Cait O'Kane lives & writes in Philadelphia, where she was born.

Julia Morris Paul is author of two full-length collections, Shook and Table with Burning Candle, and a chapbook, Staring Down the Tracks. Her poem, “Dear Coroner, How Could You Know,” first published in Here, appears in the 2023 Pushcart Prize XLVII Best of the Small Presses anthology. She serves as president of the Riverwood Poetry Series in Hartford and is an elder law attorney.

Timothy Pilgrim, a 76-year-old Pacific Northwest poet, has published several hundred poems in literary journals and two collections of poetry.

Pegi Deitz Shea is a two-time winner of the Connecticut Book Award for Children's Literature, She published her first book of poetry for adult readers in 2022, The Weight of Kindling. She is president of the CT Council of Poets Laureate and direct the Poetry Rocks series in Vernon, CT.

John L. Stanizzi is the author of Ecstasy Among Ghosts, Sleepwalking, Dance Against the Wall, After the Bell, Hallelujah Time!, High Tide – Ebb Tide, Four Bits, Chants, Sundowning, POND, The Tree That Lights The Way Home, Feathers and Bones.

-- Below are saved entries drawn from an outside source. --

-- ==== Sys2Proof/Syntax.lean ====
section
/-! DEFINITION. The commands of the T64: one constructor per row of spec/opcode_table.json. Each is one whole and
indivisible step of the spec (95_what_each_step_holds.md). The operands name the unit the step belongs to and what
comes from outside the chip: `perr` lists the lines of the core's RLC in which a soft error breaks the parity before the step
looks them up (R119), `ecc` and `flips` are errors that strike stored words, and port 8 is the chip itself where a link port is
named: the source of what it would send and cannot route (R422), and of the link events of its own ports (R438). -/

namespace Sys2Proof

/-- The operation of a transaction: the opcodes of Table POD-2, and two on-chip ones (a pop request and its answer),
which never cross a link (R253: a pop names a queue of its own chip). -/
inductive Op where
  | read | readData | write | writeAck | atomicAdd | waitNotify | snoopInv | invAck | notHeld | evictNote
  | queuePush | eventMsg | barrierArrive | barrierRelease | timeSync | podMgmt | nakNotReady | epochStale
  | queuePop | popAnswer
deriving DecidableEq, Repr

/-- What writes a doorbell (R302, R303): the PCIe port, the QSPI port, another chip, the steward. -/
inductive WritePort where
  | pcie | qspi | pod | steward
deriving DecidableEq, Repr

/-- A doorbell write (R302, R303): the value written, and by whom. -/
structure Doorbell where
  value : Nat
  port : WritePort
deriving DecidableEq, Repr

/-- The slot that issues a QUEUE_PUSH, and the entry size code (Table QUE-2) of the queue if that is another chip's. -/
structure PushSlot where
  slot : Nat
  esize : Nat := 0
deriving DecidableEq, Repr

/-- A candidate of pod formation (R431): round, serial, distance. -/
structure Cand where
  round : Nat
  serial : Nat
  dist : Nat
deriving DecidableEq, Repr

/-- One link of a chip in a REPORT (Table POD-4): port, its state, the partner's serial, lanes and rate. -/
structure RepLink where
  port : Nat
  state : Nat
  partner : Nat
  lanes : Nat
  rate : Nat
deriving DecidableEq, Repr

/-- One chip of a REPORT (Table POD-4): serial, current number or 0xFF, its links. -/
structure RepChip where
  serial : Nat
  num : Nat
  links : List RepLink
deriving DecidableEq, Repr

/-- A NEW_EPOCH message (Table POD-4): the addressed chip's serial, epoch, round, members as (serial, number), the
addressed chip's ROUTE table as (destination, port, hops), its parent port if it has one, pod time, Aster GEN values as
(barrier, GEN), the root's serial. -/
structure NewEp where
  dest : Nat
  epoch : Nat
  round : Nat
  members : List (Nat × Nat)
  routes : List (Nat × Nat × Nat)
  parent : Option Nat
  podTime : Nat
  asterGen : List (Nat × Nat)
  rootSerial : Nat
deriving DecidableEq, Repr

/-- What a POD_MGMT or TIME_SYNC message carries beside its header (Table POD-4, R441). The spec lays out no bytes of it
but the code of a POD_MGMT in byte 0. -/
inductive Mgmt where
  | candidate (c : Cand) (serial parent : Nat)
  | report (chips : List RepChip)
  | newEpoch (e : NewEp)
  | epochAck (epoch : Nat)
  | linkEvent (port state partner : Nat)
  | leave (serial : Nat)
  | timeRequest (t1 : Nat)
  | timeReply (t1 t2 t3 : Nat)
deriving DecidableEq, Repr

/-- A transaction: the header fields of Table POD-1 and its data. Chip number 255 is this chip (R34). `uncached` and
`fillTag` are the marks of READ_DATA (R122, R123) and the tag of EVICT_NOTE (R118); `acc` names, on this chip, the
access or operation the requester holds for it, and `pos` its part of that access; `base` is the chip address of the
first data byte that an answer carries, which its CONT flits show (R418); `mgmt` is what a POD_MGMT or TIME_SYNC
carries. -/
structure Msg where
  op : Op
  filt : Bool := false
  dup : Bool := false
  loc : Bool := false
  status : Nat := 0
  srcChip : Nat := 255
  dstChip : Nat := 255
  srcCore : Nat := 0
  srcUnit : Nat := 0
  srcSlot : Nat := 0
  addr : Nat := 0
  tid : Nat := 0
  arg : Nat := 0
  len : Nat := 0
  data : List Byte := []
  uncached : Bool := false
  fillTag : Nat := 0
  epoch : Nat := 0
  acc : Nat := 0
  pos : Nat := 0
  base : Nat := 0
  mgmt : Option Mgmt := none
deriving DecidableEq, Repr

/-- Who makes a device-region access (R39): the steward, the PCIe endpoint, the QSPI target, or a request of another
chip that has arrived at the block hub. -/
inductive DevSrc where
  | steward | pcie | qspi
  | remote (msg : Nat)
deriving DecidableEq, Repr

/-- A device-region access: who makes it, its chip address, its bytes, whether it writes, and what it writes. For an access
of another chip the message says all but the first. -/
structure DevAcc where
  src : DevSrc
  addr : Nat
  len : Nat
  write : Bool
  value : Nat
deriving DecidableEq, Repr

/-- A block with staged fields (Table ADR-4): the bank groups of a core, the event controller, Iris, power control, a link
port, routing and pod, the host block, a queue. -/
inductive CfgBlock where
  | bank (core : Nat)
  | events | iris | power
  | link (port : Nat)
  | pod | host
  | queue (q : Nat)
deriving DecidableEq, Repr

/-- How a PMBus transaction ends (R537): with the word read (0 for a write), or failed. -/
inductive PmbEnd where
  | done (v : Nat)
  | nack | pec | timeout
deriving DecidableEq, Repr
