/-- Rows of the register tables of spec/06_matrix_engine.md. -/
def catalogue06_0 : List RegRow := [
  ⟨"MX_STATUS", 0x5002000, [(64, 0x40000)], false, false, [
    ⟨F.mxStatus_LA_BUSY, .ro, false, 0x0⟩, ⟨F.mxStatus_LW_BUSY, .ro, false, 0x0⟩, ⟨F.mxStatus_CMP_BUSY, .ro, false, 0x0⟩, ⟨F.mxStatus_ST_BUSY, .ro, false, 0x0⟩, ⟨F.mxStatus_QUEUE, .ro, false, 0x0⟩, ⟨F.mxStatus_ERR, .w1c, false, 0x0⟩]⟩,
  ⟨"MX_STEPS", 0x5002008, [(64, 0x40000)], true, false, [
    ⟨F.mxSteps_COUNT, .rw, false, 0x0⟩]⟩,
  ⟨"MX_SKIPPED", 0x5002010, [(64, 0x40000)], true, false, [
    ⟨F.mxSkipped_COUNT, .rw, false, 0x0⟩]⟩,
  ⟨"MX_LAST", 0x5002018, [(64, 0x40000)], false, false, [
    ⟨F.mxLast_STEPS, .ro, false, 0x0⟩, ⟨F.mxLast_CTX, .ro, false, 0x0⟩]⟩,
  ⟨"MX_CMD_COUNT", 0x500201C, [(64, 0x40000)], false, false, [
    ⟨F.mxCmdCount_COUNT, .rc, false, 0x0⟩]⟩,
  ⟨"MX_SAT_COUNT", 0x5002020, [(64, 0x40000)], false, false, [
    ⟨F.mxSatCount_COUNT, .rc, false, 0x0⟩]⟩,
  ⟨"MX_ERR_LOG", 0x5002028, [(64, 0x40000)], true, false, [
    ⟨F.mxErrLog_CODE, .ro, false, 0x0⟩, ⟨F.mxErrLog_CTX, .ro, false, 0x0⟩, ⟨F.mxErrLog_UNIT, .ro, false, 0x0⟩, ⟨F.mxErrLog_VALID, .w1c, false, 0x0⟩, ⟨F.mxErrLog_ADDR, .ro, false, 0x0⟩]⟩,
  ⟨"MX_CTX_STEPS", 0x5002040, [(64, 0x40000), (4, 0x8)], true, false, [
    ⟨F.mxCtxSteps_COUNT, .rw, false, 0x0⟩]⟩]

/-- Rows of the register tables of spec/07_vector_engine.md. -/
def catalogue07_0 : List RegRow := [
  ⟨"VX_STATUS", 0x5003000, [(64, 0x40000)], false, false, [
    ⟨F.vxStatus_BUSY, .ro, false, 0x0⟩, ⟨F.vxStatus_CTX, .ro, false, 0x0⟩, ⟨F.vxStatus_ERR, .w1c, false, 0x0⟩]⟩,
  ⟨"VX_STEPS", 0x5003008, [(64, 0x40000)], true, false, [
    ⟨F.vxSteps_COUNT, .rw, false, 0x0⟩]⟩,
  ⟨"VX_CMD_COUNT", 0x5003010, [(64, 0x40000)], false, false, [
    ⟨F.vxCmdCount_COUNT, .rc, false, 0x0⟩]⟩,
  ⟨"VX_SAT_COUNT", 0x5003014, [(64, 0x40000)], false, false, [
    ⟨F.vxSatCount_COUNT, .rc, false, 0x0⟩]⟩,
  ⟨"VX_LNS_OVF_COUNT", 0x5003018, [(64, 0x40000)], false, false, [
    ⟨F.vxLnsOvfCount_COUNT, .rc, false, 0x0⟩]⟩,
  ⟨"VX_LNS_UNF_COUNT", 0x500301C, [(64, 0x40000)], false, false, [
    ⟨F.vxLnsUnfCount_COUNT, .rc, false, 0x0⟩]⟩,
  ⟨"VX_POS", 0x5003020, [(64, 0x40000)], false, false, [
    ⟨F.vxPos_LAST, .ro, false, 0x0⟩]⟩,
  ⟨"VX_ERR_LOG", 0x5003028, [(64, 0x40000)], true, false, [
    ⟨F.vxErrLog_CODE, .ro, false, 0x0⟩, ⟨F.vxErrLog_CTX, .ro, false, 0x0⟩, ⟨F.vxErrLog_VALID, .w1c, false, 0x0⟩, ⟨F.vxErrLog_ADDR, .ro, false, 0x0⟩]⟩,
  ⟨"VX_TABLE", 0x5004000, [(64, 0x40000), (4, 0x400), (256, 0x4)], false, false, [
    ⟨F.vxTable_ENTRY, .rw, false, 0x0⟩]⟩]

Viper Brain, and SEE

Steve Straight’s books include Affirmation, which has won the 2023 William Meredith Award for Poetry, The Almanac, and The Water Carrier. For many years, he was professor of English and director of the poetry program at Manchester (CT) Community College.

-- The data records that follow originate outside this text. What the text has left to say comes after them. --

-- ==== Sys2Proof/Machine/Slots.lean ====
section
/-! DEFINITION. Context slots (08_sequencer_and_contexts.md): slot states, the fault stack, how a fault is raised and
becomes visible (R218 to R225, R594), and what the end of an access does to the slot that owns it. -/

namespace Sys2Proof.Machine

/-- Slot state codes (Table SEQ-1). -/
def slEmpty : Nat := 0
def slStopped : Nat := 1
def slActive : Nat := 2
def slWaiting : Nat := 3
def slFaulted : Nat := 4
def slNoFrame : Nat := 5
def slSaving : Nat := 6

/-- Bytes of a fault frame (Table SEQ-6). -/
def frameBytes (slot ctxId cp overrun : Nat) (f : PFault) : List Byte :=
  toLE 8 (f.code + slot * 2 ^ 8 + f.unit * 2 ^ 10 + b2n f.indet * 2 ^ 13 + ctxId * 2 ^ 16 + f.detail % 2 ^ 32 * 2 ^ 32) ++
  toLE 8 cp ++ toLE 8 f.srcCp ++ toLE 8 f.word0 ++ toLE 8 f.word1 ++ toLE 8 (f.addr % 2 ^ 40) ++ toLE 8 f.time ++
  toLE 8 overrun

namespace Chip

/-- State of slot `c` of core `n`. -/
def slotState (w : Chip) (n c : Nat) : Nat := w.fld (Addr.ctxHdr n c) F.ctxHdr_STATE
def setSlotState (w : Chip) (n c st : Nat) : Chip := w.setFld (Addr.ctxHdr n c) F.ctxHdr_STATE st
/-- Context ID in a slot. -/
def ctxId (w : Chip) (n c : Nat) : Nat := w.fld (Addr.ctxHdr n c) F.ctxHdr_CTX_ID
/-- Command pointer of a slot. -/
def cp (w : Chip) (n c : Nat) : Nat := w.fld (Addr.ctxCp n c) F.ctxCp_CP
def setCp (w : Chip) (n c v : Nat) : Chip := w.setFld (Addr.ctxCp n c) F.ctxCp_CP v
/-- Scratch value `i` of a slot. -/
def scratch (w : Chip) (n c i : Nat) : Nat := w.rd (Addr.ctxS n c i)
def setScratch (w : Chip) (n c i v : Nat) : Chip := w.setReg (Addr.ctxS n c i) v

/-- The payloads of the sequencer's event sources for slot `c` (R225). -/
def slotPayload (w : Chip) (n c code state : Nat) : Chip :=
  w.setPayload (n * 16 + c) (code + state * 256 + w.ctxId n c * 65536)

/-- A post to the fault tap of 64 entries; a full tap drops it (R594). -/
def tapPost (w : Chip) (o : Occ) : Chip :=
  if w.jrnl.tap.length < 64 then { w with jrnl := { w.jrnl with tap := w.jrnl.tap ++ [o] } }
  else w.addSat Addr.jrnlStatus F.jrnlStatus_TAP_LOST 1

/-- An occurrence that the steward observes for its journal (R595). -/
def notice (w : Chip) (o : Occ) : Chip := { w with jrnl := { w.jrnl with seen := w.jrnl.seen ++ [o] } }

/-- The address F of a push modulo 2^40 (R221), given the value of FSP. -/
def frameAddr (fsp : Nat) : Nat := (fsp + 2 ^ 40 - 64) % 2 ^ 40

/-- The lowest REASON of Table SEQ-7 that makes FSP invalid at the push, or 0. F = FSP − 64 is compared with FSP_LIMIT before
the reduction modulo 2^40 (R222). Whether an F below FSP_LIMIT in another chip's LM also lies in a Private group, that chip
alone knows: the code is free between 3 and 4 (log entry 26). -/
def frameReason (w : Chip) (n c : Nat) : Nat :=
  let fsp := w.fld (Addr.ctxFsp n c) F.ctxFsp_FSP
  let lim := w.fld (Addr.ctxFspLimit n c) F.ctxFspLimit_FSP_LIMIT
  let f := frameAddr fsp
  let chip := f / 2 ^ 32
  let a := f % 2 ^ 32
  let h := a / 0x100000
  let own := w.isSelf chip && h == n
  if 0x4000000 ≤ a then 1
  else if f % 64 != 0 then 2
  else if w.isSelf chip && !own && w.cfg (Addr.bgMode h (lmGroup (a % 0x100000))) F.bgMode_SHARED = 0 then 3
  else if fsp < lim + 64 then (if !w.isSelf chip && w.issueFault chip a == 0 && w.freeNat 1 == 1 then 3 else 4)
  else if !own && w.issueFault chip a != 0 then 5
  else 0

/-! ## Fetch buffer -/

/-- The 64-bit word at LM offset `off`, if slot `c`'s fetch buffer holds it. -/
def wordAt (w : Chip) (n c off : Nat) : Option Nat :=
  let s := w.slot n c
  if s.fbase ≤ off ∧ off + 8 ≤ s.fbase + s.fbuf.length then some (leNat (slice s.fbuf (off - s.fbase) 8)) else none

/-- Start the fetch of the next stripe where one is due: the buffer is empty or 64 bytes of it have been issued (R204).
A WAITING context and a misaligned CP fetch nothing (R201, R227). -/
def fetchDue (w : Chip) (n c : Nat) : Chip :=
  let s := w.slot n c
  let p := w.cp n c
  if w.slotState n c = slActive && s.fetch.isNone && s.frame.isNone && s.pend.isNone && s.quiesce == .no && p % 8 == 0 &&
      !(w.flag (Addr.ctxQbind n c) F.ctxQbind_TAKE && w.flag (Addr.ctxQbind n c) F.ctxQbind_BOUND) then
    let off := if s.fbuf.isEmpty then p / 128 * 128 else s.fbase + s.fbuf.length
    if decide (off < 0x100000) && (s.fbuf.isEmpty || decide (s.fbuf.length ≤ 64)) then
      let id := w.nextId
      (w.localAcc (.fetch n c) n n 1 .rd off 128 [] (1 + n * 4 + c)).setSlot n c { s with fetch := some id, fetchOff := off }
    else w
  else w

/-- Discard the fetch buffer and any fetch in flight (R204). -/
def dropFetch (w : Chip) (n c : Nat) : Chip :=
  let s := w.slot n c
  let w := match s.fetch with
    | some id => let a := w.acc id
                 if a.done then w.dropAcc id else w.setAcc id { a with owner := .none }
    | none => w
  w.setSlot n c { s with fetch := none, fbuf := [] }

/-- Discard the fetch buffer, set CP, and fetch there (R204). -/
def redirect (w : Chip) (n c target : Nat) : Chip := ((w.dropFetch n c).setCp n c target).fetchDue n c

/-- Bytes issued leave the fetch buffer. -/
def trimFetch (w : Chip) (n c : Nat) : Chip :=
  let s := w.slot n c
  let p := w.cp n c
  if s.fbase ≤ p ∧ p ≤ s.fbase + s.fbuf.length then
    w.setSlot n c { s with fbuf := s.fbuf.drop (p - s.fbase), fbase := p }
  else w.setSlot n c { s with fbuf := [] }

/-! ## Leaving a wait -/

/-- WAIT_KIND of a slot. -/
def waitKind (w : Chip) (n c : Nat) : Nat := w.fld (Addr.ctxSched n c) F.ctxSched_WAIT_KIND

/-- A context leaves WAITING other than by its condition: a registration it holds is to be cancelled (R269). -/
def leaveWait (w : Chip) (n c : Nat) : Chip :=
  if w.slotState n c = slWaiting && w.waitKind n c = 1 && bit (w.rd (Addr.ctxWaitArg n c)) 39 then
    w.setSlot n c { w.slot n c with cancel := some (w.rd (Addr.ctxWaitArg n c)), notified := false, resend := none }
  else if (w.slot n c).heldWait then w.setSlot n c { w.slot n c with heldWait := false }
  else w

/-- The slot holds no context any more, or a new one: nothing of its working state remains, but for a cancellation that its core
still owes (R269). -/
def emptySlot (w : Chip) (n c : Nat) : Chip := w.setSlot n c { cancel := (w.slot n c).cancel }

/-! ## Slot operations (Table SEQ-5) -/

/-- An operation ends with RESULT (R211). -/
def opEnd (w : Chip) (n result : Nat) : Chip :=
  (w.setFlag (Addr.seqOp n) F.seqOp_BUSY false).setFld (Addr.seqOp n) F.seqOp_RESULT result

/-- START (Table SEQ-5). A miss of before does not raise the deadline source again (R225). -/
def opStart (w : Chip) (n c : Nat) : Chip :=
  let st := w.slotState n c
  if st = slStopped ∨ st = slFaulted ∨ st = slNoFrame then
    (((w.setSlot n c { w.slot n c with missHigh := false }).setSlotState n c slActive).redirect n c (w.cp n c)).opEnd n 0
  else w.opEnd n 1

/-- STOP (Table SEQ-5, R212). -/
def opStop (w : Chip) (n c : Nat) : Chip :=
  let st := w.slotState n c
  if st = slActive ∨ st = slWaiting then
    let w := w.leaveWait n c
    (w.setSlot n c { w.slot n c with quiesce := .stop }).setFlag (Addr.seqOp n) F.seqOp_BUSY true
  else w.opEnd n 1

/-- CSA is not aligned to 512 bytes (R214). -/
def csaBad (w : Chip) (n c : Nat) : Bool := w.fld (Addr.ctxCsa n c) F.ctxCsa_CSA % 512 != 0

/-- SAVE (Table SEQ-5, R214). -/
def opSave (w : Chip) (n c : Nat) : Chip :=
  let st := w.slotState n c
  if st = slEmpty ∨ st = slSaving then w.opEnd n 1
  else if w.csaBad n c then w.opEnd n 2
  else
    let w := w.leaveWait n c
    let w := w.setSlot n c { w.slot n c with quiesce := .save, savedState := st }
    (w.setSlotState n c slSaving).setFlag (Addr.seqOp n) F.seqOp_BUSY true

Bethany Tap (she/her) is a queer writer living in Grand Rapids, MI, with her wife and four kids. You can find more of her work at bethanytap.com.

Rachel Toalson is the author of eight collections of poetry and multiple books and novels in verse for adults and young readers, the most recent of which is the forthcoming Love, Sivvy (Little, Brown, 2026), a biography in verse about Sylvia Plath. Her poetry and essays have been published in magazines and literary journals around the world. She lives in San Antonio, Texas, with her husband and six kids.

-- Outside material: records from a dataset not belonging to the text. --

-- ==== Sys2Proof/Machine/PodForm.lean ====
section
/-! DEFINITION. Pod formation (15_link_transactions_and_pod.md, R431 to R442): candidates, reports, numbering and routes
of the root, the adoption of an epoch, joins and departures, and timebase synchronisation. -/

namespace Sys2Proof.Machine

/-- The chip's fused serial as a number. -/
def ownSerial : Nat := Config.chipSerial.toNat

/-! ## The root's view (R422, R433) -/

/-- Class of a port (R422). -/
def portCls (p : Nat) : Nat := if p ≤ 2 then 0 else if p ≤ 5 then 1 else 2

/-- Links in use of a chip in the topology `t`: ports in an UP state, lowest first. -/
def linksOf (t : List RepChip) (s : Nat) : List RepLink :=
  match t.find? fun c => c.serial == s with
  | some c => c.links.filter fun l => Chip.isUp l.state && t.any fun d => d.serial == l.partner
  | none => []

/-- Distances from `root` in link hops, in rounds: chips reached, nearest first. -/
def spread (t : List RepChip) : Nat → List (Nat × Nat) → List (Nat × Nat)
  | 0, seen => seen
  | n + 1, seen =>
    let new := (seen.flatMap fun x => (linksOf t x.1).map fun l => (l.partner, x.2 + 1)).foldl (fun acc y =>
      if (seen ++ acc).any (fun z => z.1 == y.1) then acc else acc ++ [y]) []
    if new.isEmpty then seen else spread t n (seen ++ new)

/-- Port of chip `s` towards its parent: the lowest towards a chip one hop nearer to the root (R431). -/
def parentOf (t : List RepChip) (dist : List (Nat × Nat)) (s : Nat) : Option RepLink :=
  match spFind? dist s with
  | none => none
  | some d => (linksOf t s).find? fun l => (spFind? dist l.partner).any fun e => e + 1 == d

/-- The (chip, class) pairs from which chip `d` can be reached in class order within `n` hops, per number of hops. -/
def classReach (t : List RepChip) (d : Nat) : Nat → List (List (Nat × Nat))
  | 0 => [[(d, 0), (d, 1), (d, 2)]]
  | n + 1 =>
    let prev := classReach t d n
    let last := prev.headD []
    (t.flatMap fun c => ([0, 1, 2].filter fun k => last.contains (c.serial, k) ||
      (linksOf t c.serial).any fun l => decide (k ≤ portCls l.port) && last.contains (l.partner, portCls l.port)).map fun k =>
        (c.serial, k)) :: prev

/-- The first port and the hops of the shortest class-ordered path from `s` to `d`, of at most 15 hops; of several, the
one whose ports are lowest hop by hop (R422). -/
def classRoute (t : List RepChip) (s d : Nat) : Option (Nat × Nat) :=
  let lv := (classReach t d 15).reverse
  ((List.range 16).find? fun k => (lv.getD k []).contains (s, 0)).bind fun k =>
    ((linksOf t s).find? fun l => (lv.getD (k - 1) []).contains (l.partner, portCls l.port)).map fun l => (l.port, k)

/-- The chips on the way from `s` to the root in the routing tree, `s` first. -/
def upPath (t : List RepChip) (dist : List (Nat × Nat)) : Nat → Nat → List Nat
  | 0, s => [s]
  | n + 1, s => match parentOf t dist s with
    | some l => s :: upPath t dist n l.partner
    | none => [s]

/-- The first port and the hops of the path from `s` to `d` on the routing tree (R422). -/
def treeRoute (t : List RepChip) (dist : List (Nat × Nat)) (s d : Nat) : Option (Nat × Nat) :=
  let n := t.length
  let us := upPath t dist n s
  let ud := upPath t dist n d
  match us.find? fun c => ud.contains c with
  | none => none
  | some top =>
    let hops := us.idxOf top + ud.idxOf top
    if top = s then
      let next := ud.getD (ud.idxOf top - 1) d
      ((linksOf t s).find? fun l => l.partner == next).map fun l => (l.port, hops)
    else (parentOf t dist s).map fun l => (l.port, hops)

Cali Turner (she/they), originally from Willimantic, ME, is currently an undergraduate double major in English and Creative Writing at the University of Maine at Farmington. If not found writing, you can almost always find Cali in a hammock or out hiking somewhere in the woods.

Christie Max Williams’s debut poetry collection, The Wages of Love, won the 2022 William Meredith Poetry Prize. He is also a writer and award-winning actor. Though originally from California and then NYC, he now lives in Mystic, CT, where he and his wife raised their daughter and son and where he co-founded and for many years directed The Mystic Arts Café.

Allyson Wuerth is a writer, a high school English teacher, and the owner/curator of All My Unicorns, her kitschy vintage shop (https://www.etsy.com/shop/allmyunicorns). She won the 1997 Leslie Leeds Poetry Prize. She graduated from SCSU and received an MFA in Poetry from the University of Pittsburgh. She lives in CT with her husband, children, and five adorable cats.